/-- A request slot, or its result window: view, DONE, status (R298). -/
def slotValue (slots : SMap SncSlot) (i : Nat) (result : Bool) : Nat :=
  let x := tget slots i SncSlot.reset
  if result then packed [(0, x.view.toNat), (128, bit x.done), (160, statusCode x.status)] else x.request.toNat

/-- MSI-X: an entry's address word, its data and mask word; the pending bits (R342). -/
def msixValue (h : Head) (off : Nat) : Nat :=
  if off = 0x800 then ((upto 64).map fun v => if (msixOf h v).pend then 2 ^ v else 0).sum
  else
    let e := msixOf h (off / 16)
    if off % 16 = 0 then e.addr.toNat else packed [(0, e.data.toNat), (32, bit e.masked)]

/-- The IND_ADDR of a requester's bank in a window (R484). -/
def bankKey (who : Requester) (win : Window) : Nat := requesterCode who * 64 + winNo win
def indAddr (s : State) (who : Requester) (win : Window) : Word64 := tget s.regs.indAddr (bankKey who win) 0

def hubValue (s : State) (who : Requester) (off : Nat) : Nat :=
  if off = 0x0 then packed [(0, gradeCode s.fuses.grade), (8, steppingCode s.fuses.stepping), (32, s.fuses.potEn.toNat)]
  else if off = 0x8 then s.fw.boot.toNat
  else if off = 0x10 then s.fw.fwCtl.toNat
  else if off = 0x18 then s.fw.keyCtl.toNat
  else if off = 0x20 then s.svc.resetCtl.toNat
  else if off = 0x28 then overlaid s svcKey (31 * 2 ^ 38) s.svc.ctl.toNat
  else if off = 0x30 then packed [(0, s.svc.retired.toNat), (32, s.svc.mxeOut.toNat)]
  else if off = 0x38 then s.svc.cursor.toNat
  else if off = 0x40 then s.blend.ctl.toNat
  else if off = 0x48 then s.hfe.absentCount.toNat
  else if off = 0x50 then s.hfe.lateCount.toNat
  else if off = 0x58 then s.hfe.rejectCount.toNat
  else if off = 0x60 then s.regs.snap.toNat
  else if off = 0x68 then pendingBits s .hub
  else if off = 0x70 then s.regs.hubCfgErr.toNat
  else if off = 0x78 then s.regs.hubRegErr.toNat
  else if off = 0x80 then (indAddr s who .hub).toNat
  else if off = 0x1000 then overlaid s hfeCtlKey (2 ^ 32 - 1) s.hfe.ctl.toNat
  else if off = 0x1008 then hfeStatus s
  else if off = 0x1010 then hfePortStatus s
  else if off = 0x1018 then hfeInterleave s
  else if off = 0x1020 then s.hfe.errCount.toNat
  else if off = 0x1030 then s.hfe.dropLog.toNat
  else if off = 0x2000 then pmtHubValue s
  else if off = 0x2008 then s.pmtHub.budgetRej.toNat
  else if off = 0x3000 then overlaid s ketCtlKey (2 ^ 35 - 1) s.ket.ctl.toNat
  else if off = 0x3008 then ketStatus s
  else if off = 0x3010 then s.ket.trips.toNat
  else if off = 0x4000 then overlaid s 0x4000 (2 ^ 19 - 1) s.drz.node.toNat
  else if off = 0x5000 then s.cup.ctl.toNat
  else if off = 0x5018 then s.cup.events.toNat
  else if off = 0x5020 then packed [(0, s.cup.newest.toNat), (32, s.cup.held)]
  else if off = 0x5028 then (tget s.cup.sel (requesterCode who) 0).toNat
  else if off = 0x5030 then s.cup.log.toNat
  else if off = 0x5040 then (faultSelected s who).toNat
  else if 0x5400 ≤ off ∧ off < 0x5640 then captureValue (tget s.cup.captures ((off - 0x5400) / 64) Capture.reset)
  else if 0x8000 ≤ off ∧ off < 0x8400 then slotValue s.hubSnc ((off - 0x8000) / 256 * 4 + off % 256 / 64) (decide (off % 64 = 32))
  else if 0x10000 ≤ off ∧ off < 0x12000 then msixValue (headOf s (BitVec.ofNat 1 (off / 0x1000))) (off % 0x1000)
  else if 0x20000 ≤ off ∧ off < 0x60000 then freeBits s 64
  else 0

_ _ _ _ _

* [ASSIGNMENT]: The answer must consist of every line above that contains the word "indAddr".

* [WRITTEN REPLY]:
def indAddr (s : State) (who : Requester) (win : Window) : Word64 := tget s.regs.indAddr (bankKey who win) 0
  else if off = 0x80 then (indAddr s who .hub).toNat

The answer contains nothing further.